─── Data ───
/-- The event record body, 26 bytes (Table 10-8). An absent port is sent as 0, as R192 has it for a field with a presence
flag, and not as the 0xFF of Table 10-5 (log 28). -/
def bRecord (r : EventRecord) : List Byte :=
  b4 r.seq ++ bStamp r.stamp ++ b1 r.body.kindCode
    ++ bFlags [r.point.isSome, r.input.isSome, r.port.isSome, r.cause.isSome]
    ++ b1 (optCode r.point) ++ b1 (optCode r.input) ++ b1 (optCode r.port)
    ++ b1 ((r.cause.map Cause.code).getD 0) ++ fillTo 9 (bValues r.body)

/-! ### The point record body (10.8.5) -/

/-- The end time of a SHELVED point. -/
def Service.endTime : Service → Option TimeStamp
  | .inService => none
  | .shelved t => some t
  | .removed => none

/-- The point record body, 29 bytes (Table 10-10). -/
def bPointRec (r : PointRec) : List Byte :=
  b1 r.kind.code ++ b1 r.seqType.code ++ b1 r.cls.val ++ b1 r.subs.toNat ++ b1 r.ackRing.val
    ++ b1 (optCode r.parent)
    ++ bFlags [r.parent.isSome, r.firstOut, r.firstMember.isSome, r.lastChange.isSome, r.service.endTime.isSome,
        r.condition == .abnormal]
    ++ b1 (optCode r.firstMember) ++ b1 r.quality.code ++ b1 r.seqState.code ++ b1 r.service.code
    ++ bOptStamp r.service.endTime ++ bLastChange r.lastChange

/-! ### Map, unit and input bodies -/

/-- A READ_MAP entry, 9 bytes (Table 10-13). -/
def bMapEntry (e : MapEntry) : List Byte :=
  bBool e.valid ++ b1 (if e.valid then optCode e.point else 0) ++ b1 (levelCode e.normal) ++ b1 e.mode.code
    ++ bBool e.trap ++ bBool e.record ++ b1 (levelCode e.appliedLevel) ++ b1 e.appliedQuality.code ++ bBool e.latch

/-- A READ_UNIT record, 9 bytes (Table 10-13). -/
def bUnitRec (u : UnitRec) : List Byte :=
  b1 u.state.code ++ b1 u.debounce ++ b1 u.lastSeq ++ b1 u.misses ++ bBool u.mismatch ++ b2 u.missTotal
    ++ b2 u.repeatTotal

/-- The settings of R128 in the order and sizes of the SET_INPUTS arguments, 23 bytes. -/
def bSettings (f : FilterSettings) : List Byte :=
  b1 f.window ++ b1 f.threshold ++ b1 (f.discrepancyMs / 10) ++ f.debounce.toArray.toList.flatMap b1
    ++ f.pairs.toArray.toList.flatMap fun m => b4 m.toNat

/-- The input record body of input `i`, 21 bytes (Table 10-14). -/
def State.bInput (s : State) (i : InputNo) : List Byte :=
  let r := s.inp i
  let local0 : Option LineRec := if h : i.val < 64 then some (s.line ⟨i.val, h⟩) else none
  b1 (levelCode r.level)
    ++ bFlags [r.lastChange.isSome, r.lastQualityChange.isSome, r.chatterActive, r.chatterTimer.isSome,
        s.paired (pairOf i), (s.pairTimer (pairOf i)).isSome, r.discrepant, r.unitLost]
    ++ bOptStamp r.lastChange ++ bOptStamp r.lastQualityChange ++ b1 r.history.length ++ b1 r.reported.code
    ++ b1 (levelCode r.queuedLevel) ++ b1 r.queuedQuality.code
    ++ bFlags [r.deferred, local0.any fun l => l.run.isSome, local0.any fun l => levelClosed l.raw]

/-! ### The link frames (10.8.6) -/

/-- START of a link frame. -/
def linkStart : Byte := 0xC3#8

/-- A link frame from START to CHECK. -/
def linkFrame (address type : Nat) (body : List Byte) : List Byte :=
  let inner := b1 address ++ b1 type ++ body
  linkStart :: (inner ++ checkBytes inner)

/-- The TYPE of a message (Table 10-11). -/
def MessageKind.type : MessageKind → Nat
  | .identify => 0x01
  | .snapshot => 0x02
  | .poll => 0x03

/-- The TYPE of the answer to a message. -/
def MessageKind.answerType (k : MessageKind) : Nat := k.type + 0x80

/-! ### The requests (Tables 10-3, 10-12, 9-2) -/

/-- The requests a station may send. -/
inductive ReqKind where
  | setPoint | readPoint | setMap | readMap | setInputs | readInput | setUnit | setLink | readUnit
  | ackPoint | ackClass | ackAll | resetPoint | resetAll | silence | shelve | unshelve | remove | restore
  | setAudible
  | take | poll | done | doneClass | setLowest | setDispatch | attach | detach | readPort | setPort
  | setLog | confirmLog | readLog
  | setRoute | clearFlags | testSource | clearFault | readStatus
  | enterRun | enterConfig | restart | setTime
  deriving DecidableEq, Repr

/-- The KIND code and the body length of each request (Table 10-12). -/
def ReqKind.row : ReqKind → Byte × Nat
  | .setPoint => (0x01#8, 9)
  | .readPoint => (0x02#8, 2)
  | .setMap => (0x03#8, 7)
  | .readMap => (0x04#8, 2)
  | .setInputs => (0x05#8, 23)
  | .readInput => (0x06#8, 2)
  | .setUnit => (0x07#8, 3)
  | .setLink => (0x08#8, 1)
  | .readUnit => (0x09#8, 0)
  | .ackPoint => (0x10#8, 2)
  | .ackClass => (0x11#8, 1)
  | .ackAll => (0x12#8, 0)
  | .resetPoint => (0x13#8, 1)
  | .resetAll => (0x14#8, 0)
  | .silence => (0x15#8, 0)
  | .shelve => (0x16#8, 3)
  | .unshelve => (0x17#8, 1)
  | .remove => (0x18#8, 1)
  | .restore => (0x19#8, 1)
  | .setAudible => (0x1A#8, 1)
  | .take => (0x20#8, 2)
  | .poll => (0x21#8, 0)
  | .done => (0x22#8, 0)
  | .doneClass => (0x23#8, 2)
  | .setLowest => (0x24#8, 1)
  | .setDispatch => (0x25#8, 5)
  | .attach => (0x26#8, 0)
  | .detach => (0x27#8, 0)
  | .readPort => (0x28#8, 1)
  | .setPort => (0x29#8, 5)
  | .setLog => (0x30#8, 3)
  | .confirmLog => (0x31#8, 4)
  | .readLog => (0x32#8, 5)
  | .setRoute => (0x38#8, 4)
  | .clearFlags => (0x39#8, 2)
  | .testSource => (0x3A#8, 1)
  | .clearFault => (0x3B#8, 1)
  | .readStatus => (0x3C#8, 0)
  | .enterRun => (0x40#8, 1)
  | .enterConfig => (0x41#8, 0)
  | .restart => (0x42#8, 0)
  | .setTime => (0x43#8, 7)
───
» **What you will do**
Reproduce verbatim only the segment of the listing bounded by the line containing "9 (bValues r.body)" and the line containing "t => some t", with both boundary lines included.

» **Response to this exercise**
    ++ b1 ((r.cause.map Cause.code).getD 0) ++ fillTo 9 (bValues r.body)

/-! ### The point record body (10.8.5) -/

/-- The end time of a SHELVED point. -/
def Service.endTime : Service → Option TimeStamp
  | .inService => none
  | .shelved t => some t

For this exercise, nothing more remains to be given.